Era una tempestad de júbilo, que alcanzaba su clímax con el Bando, a nuestro alcance si nos encaramábamos en las murallas ahí mismo, al pie de la Calle del Curato, sacándole el cuerpo a los buscapiés y oyendo a las mujeres de todas las edades opinando sobre las candidatas de los departamentos.

La Plaza de los Coches era un conjunto de tenderetes que ocupaban las tres bocas de la Torre del Reloj y un territorio de equipos de sonido a todo volumen dejando sonar las trompetas celestiales de la orquesta de Ricardo Ray, que daban paso a la atronadora garganta de Bobby Cruz cantando “me voy a casa’e Ramón a comer a rroz con dulce y el rabito del lechón...” y se veían los salseros con sus camisas de colores entrecruzados, sus pantalones de terlenka bota campana y sus zapatos de plataforma bien pulidos y brillantes, moviendo sus piernas largas con agilidad asombrosa.

Mi memoria de las Fiestas Novembrinas en San Diego está vinculada con una canción que habitualmente se asimila al 8 de diciembre –“Las 4 fiestas”– porque allí se habla del Carnaval de Barranquilla, de caretas, comparsas, carrozas y disfraces.
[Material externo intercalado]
/-- Writes bytes of virtual memory for an issuer. -/
def State.vwrite (s : State) (i : Issuer) (va : Nat) (v : List Byte) : State × Except (Nat × Nat) Unit :=
  match s.translate i.tlb i.die i.ctx va true false i.priv with
  | (s, .error e) => (s, .error e)
  | (s, .ok t) => match s.physWrite t.slot t.pa v with
    | (s, .error c) => (s, .error (c, 0))
    | (s, .ok _) => (s, .ok ())

/-- Reads bytes one at a time, as an engine does at any alignment (R78). -/
def State.vreadAny (s : State) (i : Issuer) (va : Nat) : Nat → State × Except (Nat × Nat) (List Byte)
  | 0 => (s, .ok [])
  | n + 1 =>
    match s.vread i va 1 with
    | (s, .error e) => (s, .error e)
    | (s, .ok b) => match s.vreadAny i (va + 1) n with
      | (s, .error e) => (s, .error e)
      | (s, .ok t) => (s, .ok (b ++ t))

/-! Control blocks (spec/16). A block is read as one number of 256 little-endian bytes (Table 16.1). -/

/-- Key of a block in the table of live blocks. -/
def blockKey (ctx cbix : Nat) : Nat := ctx * 2 ^ 24 + cbix

/-- The address of a context's control block (R307). -/
def State.cbAddr (s : State) (ctx cbix : Nat) : Nat := s.desc ctx 16 8 + 256 * cbix

/-- A control block as memory holds it. -/
def State.cbMem (s : State) (ctx cbix : Nat) : Option Nat :=
  if s.desc ctx 44 4 ≤ cbix then none else s.peek ctx (s.cbAddr ctx cbix) 256

/-- A context's control block: of a live one, what the walker last read (R308). -/
def State.cb (s : State) (ctx cbix : Nat) : Option Nat :=
  match s.blocks.find (blockKey ctx cbix) with
  | some b => some b.image
  | none => s.cbMem ctx cbix

/-- The walker reads a live block again at a dispatch, all but PARENT and LEVEL (R308); one that cannot be read stays as it was
(log 101). -/
def State.rereadBlock (s : State) (ctx cbix : Nat) : State :=
  match s.blocks.find (blockKey ctx cbix), s.cbMem ctx cbix with
  | some b, some m =>
    let s := s.touch ctx (s.cbAddr ctx cbix)
    { s with blocks := s.blocks.put (blockKey ctx cbix) { b with image := m / 2 ^ 32 * 2 ^ 32 + b.image % 2 ^ 32 } }
  | _, _ => s

/-- A block and its ancestors, nearest first (R42). -/
def State.chain (s : State) (ctx : Nat) : Nat → Nat → List (Nat × Nat)
  | 0, _ => []
  | k + 1, c => match s.cb ctx c with
    | none => []
    | some b => (c, b) :: (if bits b 23 0 = c then [] else s.chain ctx k (bits b 23 0))

/-- The block whose own value of an inherited field counts (R42, R309). -/
def effBlock (m : Nat) : List (Nat × Nat) → Nat
  | [] => 0
  | (c, b) :: t => if bits b 23 0 = c ∨ bit b (32 + m) then b else effBlock m t

/-- Effective value of the field [hi:lo] under IMASK bit m. -/
def State.eff (s : State) (ctx cbix m hi lo : Nat) : Nat := bits (effBlock m (s.chain ctx 8 cbix)) hi lo

/-- Effective PRIO, never above an ancestor's (R309). -/
def State.effPrio (s : State) (ctx cbix : Nat) : Nat :=
  (s.chain ctx 8 cbix).foldl (fun acc (c, b) =>
    if bits b 23 0 = c ∨ bit b 36 then min acc (bits b 50 48) else acc) 7

/-- Effective PRIV, with PRIVOK of the context (R310). -/
def State.effPriv (s : State) (ctx cbix : Nat) : Bool :=
  bit (s.desc ctx 10 1) 0 && (s.chain ctx 8 cbix).all (fun (_, b) => bit b 56)

/-- The effective fault-domain handler address, 0 for none. -/
def State.effHandler (s : State) (ctx cbix : Nat) : Nat := s.eff ctx cbix 5 248 192

/-- The effective scope of the fault domain, HSCOPE (R345). -/
def State.effHscope (s : State) (ctx cbix : Nat) : Nat := s.eff ctx cbix 5 259 256

/-- The live block, or one with nothing. -/
def State.block (s : State) (ctx cbix : Nat) : Block := s.blocks.get (blockKey ctx cbix) ⟨0, 0, 0, 0, 0, [], 0⟩

/-- Reserved fields of a control block are zero (R308). -/
def cbClean (b : Nat) : Bool :=
  bits b 127 112 = 0 && bits b 287 272 = 0 && bits b 447 416 = 0 && bits b 1023 792 = 0 && bits b 47 41 = 0 &&
  bits b 55 51 = 0 && bits b 63 58 = 0 && bits b 318 317 = 0 && bits b 298 288 = 0 && bits b 791 786 = 0 &&
  (!bit b 271 || bits b 270 264 = 0)

/-- What a live parent has left of a budget after its other live children (R309). -/
def State.left (s : State) (ctx parent : Nat) (f : Block → Nat) : Nat :=
  f (s.block ctx parent) - ((s.blocks.filter (fun (k, b) => k / 2 ^ 24 = ctx && b.parent = parent && k % 2 ^ 24 ≠ parent)).map
    (fun (_, b) => f b)).sum

/-- Makes a block live when a record first names it (R308, R309): RECORD or CB_DEPTH, or the state. -/
def State.makeLive (s : State) (ctx cbix : Nat) : Except Nat State :=
  if s.blocks.has (blockKey ctx cbix) then .ok s
  else match s.cb ctx cbix with
    | none => .error Cause.badRecord
    | some b =>
      let par := bits b 23 0
      let root := par = cbix
      if !cbClean b || !(root || s.blocks.has (blockKey ctx par)) then .error Cause.badRecord
      else
        let lvl := if root then 0 else (s.block ctx par).level + 1
        if 7 < lvl then .error Cause.cbDepth
        else
          let bud (m hi lo : Nat) (f : Block → Nat) : Nat :=
            if root then bits b hi lo
            else min (if bit b (32 + m) then bits b hi lo else f (s.block ctx par)) (s.left ctx par f)
          let blk : Block :=
            ⟨lvl, par, bud 0 79 64 Block.blocks, bud 1 95 80 Block.frames, bud 2 111 96 Block.ectx, [],
              b % 2 ^ 24 + lvl * 2 ^ 24 + b / 2 ^ 32 % 2 ^ 992 * 2 ^ 32⟩
          let base := s.cbAddr ctx cbix
          let s := (s.poke ctx (base + 3) [BitVec.ofNat 8 lvl]).getD s
          let s := (s.poke ctx (base + 128) (List.replicate 128 0#8)).getD s
          .ok { s with blocks := s.blocks.put (blockKey ctx cbix) blk }

/-- Drops blocks that have stopped being live (R308). -/
def State.reapBlocks (s : State) : State :=
  let named (c b : Nat) : Bool :=
    s.queues.any (fun (_, q) => q.any (fun r => r.ctx = c && bits r.record.toNat 175 152 = b)) ||
    s.waiting.any (fun (x, _, y) => x = c && y = b) ||
    s.units.any (fun (_, u) => u.status ≠ .idle && u.status ≠ .halted && u.ctx = c && bits u.record.toNat 175 152 = b)
  { s with blocks := s.blocks.filter (fun (k, b) =>
      named (k / 2 ^ 24) (k % 2 ^ 24) || b.binds ≠ [] ||
      s.blocks.any (fun (k', b') => k' ≠ k && k' / 2 ^ 24 = k / 2 ^ 24 && b'.parent = k % 2 ^ 24)) }

/-- The region a block grants, or none (R309). -/
def State.grant (s : State) (ctx cbix : Nat) : Option Region :=
  match s.cb ctx cbix with
  | none => none
  | some b =>
    let r := bits b 319 288
    let g : Region := ⟨bits r 28 27, bits r 26 24, bits r 23 21, bits r 20 18 + 1, bits r 17 15 + 1, bits r 14 11⟩
    if !bit r 31 ∨ (s.block ctx cbix).blocks < g.w * g.h ∨ 8 < g.ox + g.w ∨ 8 < g.oy + g.h then none
    else if !s.full ∧ !(g.die = 0 ∧ g.ox = 0 ∧ g.oy = 0 ∧ g.w = 1 ∧ g.h = 1) then none
    else if !s.feat (27 + g.die) ∨ s.partOfDie g.die ≠ s.partOfCtx ctx then none
    else some g

/-! Records and queues (R39, R161, R311). -/

/-- Fields of a continuation record (Table 2.7). -/
def recCptr (r : BitVec 256) : Nat := bits r.toNat 56 0
def recFptr (r : BitVec 256) : Nat := bits r.toNat 120 64
def recJoin (r : BitVec 256) : Nat := bits r.toNat 143 128
def recPri (r : BitVec 256) : Nat := bits r.toNat 146 144
def recCbix (r : BitVec 256) : Nat := bits r.toNat 175 152

/-- Replaces the field [hi:lo] of a record. -/
def recSet (r : BitVec 256) (hi lo v : Nat) : BitVec 256 :=
  let n := r.toNat
  BitVec.ofNat 256 (n / 2 ^ (hi + 1) * 2 ^ (hi + 1) + v % 2 ^ (hi + 1 - lo) * 2 ^ lo + n % 2 ^ lo)

/-- Reserved fields and pointer alignment of a record (R39, R161). -/
def recClean (r : BitVec 256) : Bool :=
  let n := r.toNat
  bits n 255 227 = 0 && bits n 191 176 = 0 && bits n 151 147 = 0 && bits n 127 121 = 0 && bits n 63 57 = 0 &&
  n % 4 = 0 && bits n 66 64 = 0

/-- The queue that a block's effective QUEUE names: 32·die + n, or 128 + partition for the hub queue (R311). -/
def State.queueOf (s : State) (ctx cbix : Nat) : Nat :=
  let q := s.eff ctx cbix 8 271 264
  if bit q 7 then 128 + s.partOfCtx ctx else q % 128

/-- A queue's configuration register (Tables 16.6 and 16.9). -/
def State.qcfg (s : State) (q : Nat) : Nat :=
  if 128 ≤ q then (s.csr (q - 128) 0x0190).toNat else (s.csr (s.partOfDie (q / 32)) (0x0110 + q)).toNat

/-- Spill entries of a context in use: records beyond their rings and armed events beyond a die's table (R347). -/
def State.spillUsed (s : State) (ctx : Nat) : Nat :=
  (s.queues.map (fun (k, q) => ((q.drop (2 ^ bits (s.qcfg k) 7 4)).filter (fun r => r.ctx = ctx)).length)).sum +
  ((List.range 5).map (fun d => (((s.arms.filter (fun a => a.die = d)).drop 4096).filter (fun a => a.ctx = ctx)).length)).sum

/-- Whether a spill entry is free (R347). -/
def State.spillFree (s : State) (ctx : Nat) : Bool := s.spillUsed ctx < (s.desc ctx 40 2 * 4096 - 65536) / 64

/-- Whether queue k can take a further record of a context (R311, R330). -/
def State.queueRoom (s : State) (k ctx : Nat) : Bool :=
  (s.queues.get k []).length < 2 ^ bits (s.qcfg k) 7 4 || s.spillFree ctx

/-- Puts a record into its block's queue, with BPRI and ESTAMP written (R39, R161, R311). -/
def State.enqueue (s : State) (ctx : Nat) (r : BitVec 256) (addr : Word) (h : Option Domain) (res : Option Resume)
    (args : List Word) : State :=
  let cbix := recCbix r
  let pri := min (recPri r) (s.effPrio ctx cbix)
  let r := recSet (recSet (recSet r 146 144 pri) 226 224 pri) 223 192 s.timer
  let k := s.queueOf ctx cbix
  let s := { s with queues := s.queues.put k (s.queues.get k [] ++ [⟨r, addr, ctx, s.timer, h, res, args, s.fresh⟩]), fresh := s.fresh + 1 }
  if 128 ≤ k then s.pend (k - 128) 1 else s

/-- Its 512 bits, with the time stamp. -/
def FaultRec.bits (f : FaultRec) (time : Nat) : Nat :=
  f.aux % 2 ^ 64 * 2 ^ 448 + f.addr % 2 ^ 64 * 2 ^ 384 + f.info % 2 ^ 32 * 2 ^ 352 + f.done % 2 ^ 16 * 2 ^ 336 +
  f.itix % 2 ^ 48 * 2 ^ 288 + time % 2 ^ 32 * 2 ^ 256 + f.cause % 256 * 2 ^ 248 + f.cbix % 2 ^ 24 * 2 ^ 224 +
  f.ctx % 2 ^ 16 * 2 ^ 208 + f.kind % 4 * 2 ^ 206 + f.state % 4 * 2 ^ 204 + b2n f.lost * 2 ^ 203 + b2n f.multi * 2 ^ 202 +
  f.die % 4 * 2 ^ 200 + f.pplane % 4 * 2 ^ 198 + f.vplane % 4 * 2 ^ 196 + f.x % 64 * 2 ^ 190 + f.y % 64 * 2 ^ 184 +
  f.node % 32 * 2 ^ 179 + f.frame % 1024 * 2 ^ 169 + f.gen % 8 * 2 ^ 166 + f.seq % 64 * 2 ^ 160 + f.chain % 4 * 2 ^ 158 +
  f.region % 4096 * 2 ^ 146

/-- A region as fault records give it. -/
def regionCode (ox oy w h : Nat) : Nat := ox * 512 + oy * 64 + (w - 1) * 8 + (h - 1)

/-- Enqueues a copy of a handler template with FPTR naming the fault's record (R345): none when the template fails the
checks of R161 or its queue is disabled (R346). -/
def State.tryHandler (s : State) (tctx h : Nat) (fptr : Word) (args : List Word) : Option State :=
  if h % 32 ≠ 0 then none
  else match s.peek tctx h 32 with
    | none => none
    | some n =>
      let r := BitVec.ofNat 256 n
      if !recClean r then none
      else match (s.touch tctx h).makeLive tctx (recCbix r) with
        | .error _ => none
        | .ok s =>
          if !bit (s.qcfg (s.queueOf tctx (recCbix r))) 0 then none
          else some (s.enqueue tctx (recSet (recSet r 120 64 fptr.toNat) 143 128 0) (BitVec.ofNat 64 h)
            (some ⟨tctx, BitVec.ofNat 64 h⟩) none args)

/-- TDEF, or COWH, as a handler: enable and template address. -/
def State.tryReg (s : State) (part csr : Nat) (fptr : Word) (args : List Word) : Option State :=
  let v := (s.csr part csr).toNat
  if bit v 0 then s.tryHandler (s.firstCtx part) (bits v 56 5 * 32) fptr args else none

/-- Delivers a written record to the effective fault domain, to COWH for TR_COW, or to TDEF (R334, R345, R346). `self` is
the faulting record's own domain, if it is a handler. None when nothing takes it. -/
def State.deliver (s : State) (ctx cbix cause : Nat) (fptr : Word) (self : Option Domain) : Option State :=
  let part := s.partOfCtx ctx
  let h := s.effHandler ctx cbix
  let own := if h = 0 ∨ self = some ⟨ctx, BitVec.ofNat 64 h⟩ then none else s.tryHandler ctx h fptr []
  let first := if cause = Cause.trCow ∧ bit (s.csr part 0x0202).toNat 0 then s.tryReg part 0x0202 fptr [] else own
  first <|> s.tryReg part 0x0008 fptr []

/-- The domain whose handler may resume or kill what the record describes (R186, R310). -/
def State.domainOf (s : State) (ctx cbix : Nat) : Option Domain :=
  let h := s.effHandler ctx cbix
  if h = 0 then none else some ⟨ctx, BitVec.ofNat 64 h⟩

/-- A BACKING_FULL report delivered through TDEF in registers (R386). -/
def State.backingReport (s : State) (f : FaultRec) (failedAt : Nat) : State :=
  let part := s.partOfCtx f.ctx
  let g : FaultRec :=
    { cause := Cause.backingFull, aux := failedAt, info := f.cause, kind := 2, addr := f.addr, cbix := f.cbix, ctx := f.ctx, die := f.die,
      pplane := f.pplane, vplane := f.vplane, x := f.x, y := f.y, node := f.node, frame := f.frame, gen := f.gen, region := f.region }
  let n := g.bits s.timer
  let args := (List.range 8).map (fun i => BitVec.ofNat 64 (n / 2 ^ (64 * i)))
  (s.tryReg part 0x0008 0#64 args).getD s

/-- Address of trap-frame slot i (R347). -/
def State.slotAddr (s : State) (ctx i : Nat) : Nat := s.desc ctx 24 8 + 512 * i

/-- The lowest free trap-frame slot of a context (R347). -/
def State.freeSlot (s : State) (ctx : Nat) : Option Nat :=
  (List.range 128).find? (fun i =>
    !s.parks.any (fun p => p.live && p.ctx = ctx && p.addr = BitVec.ofNat 64 (s.slotAddr ctx i)))

/-- The 512 bytes of a trap frame (Table 18.5). -/
def trapFrame (fr : Nat) (regs : List Word) (preds : BitVec 8) (resume : Nat) (r : BitVec 256) : List Byte :=
  leBytes 64 fr ++ (regs.drop 1).flatMap (fun w => leBytes 8 w.toNat) ++ [preds &&& 0xFE#8] ++ List.replicate 7 0#8 ++
  leBytes 8 resume ++ List.replicate 24 0#8 ++ leBytes 32 r.toNat ++ List.replicate 128 0#8

/-! The race-watch directory (R103). -/

/-- The directory of a home node: stacks 0 to 7, then columns; none elsewhere (R103, R106). -/
def dirOf (pa : Nat) : Option Nat :=
  match target pa with
  | .hbm k => some k
  | .cistern c => some (8 + c)
  | _ => none

/-- Bytes of a granule as a mask. -/
def byteMask (pa n : Nat) : Nat := (2 ^ n - 1) * 2 ^ (pa % 64)

/-- Puts an entry at the head of the directory list and drops the least recently used beyond 65,536 of its home node (R103). An
entry is used when it is written: by a write or a release, and not by a read, an acquire or a race check (DESIGN CHOICE, log 117). -/
def putRace (l : List RaceEntry) (r : RaceEntry) : List RaceEntry :=
  let rest := l.filter (fun x => x.granule ≠ r.granule)
  let d := dirOf (64 * r.granule)
  let (keep, _) := rest.foldl (fun (acc, n) x =>
    if dirOf (64 * x.granule) = d then (if n < 65535 then (acc ++ [x], n + 1) else (acc, n)) else (acc ++ [x], n)) ([], 0)
  r :: keep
La celebración novembrina en San Diego tenía un componente que contribuía al clima de alegría y gozo: en la esquina de las calles De La Universidad y Sargento Mayor estaban los estudios de Emisoras Fuentes, que tenía un enorme radioteatro, donde desde comienzos de octubre presentaban a las candidatas populares en los numerosos programas que llevaban el término “novembrino” acompañada de pregón, tambores, aires, ritmos, entre otros.

Pero lo más inolvidable de estas fiestas era que reflejaban el espíritu de barrio, de vecindad, de comunidad unida que se expresaba en un delirio colectivo, con sus personajes cotidianos elevados a la categoría de héroes de la parranda reconocidos por todo el mundo: el doctor Suárez que tenía tanta influencia que invitaba a su casa a otra candidata al Concurso Nacional de Belleza o el Negro Buelvas que ponía su tienda al servicio de todos, mientras gritaba alegre “¡Quiebra!”.

Hoy la fiesta novembrina de San Diego tiene otras voces y otros ámbitos, mientras los viejos moradores desperdigados aquí y allá bailan con el recuerdo.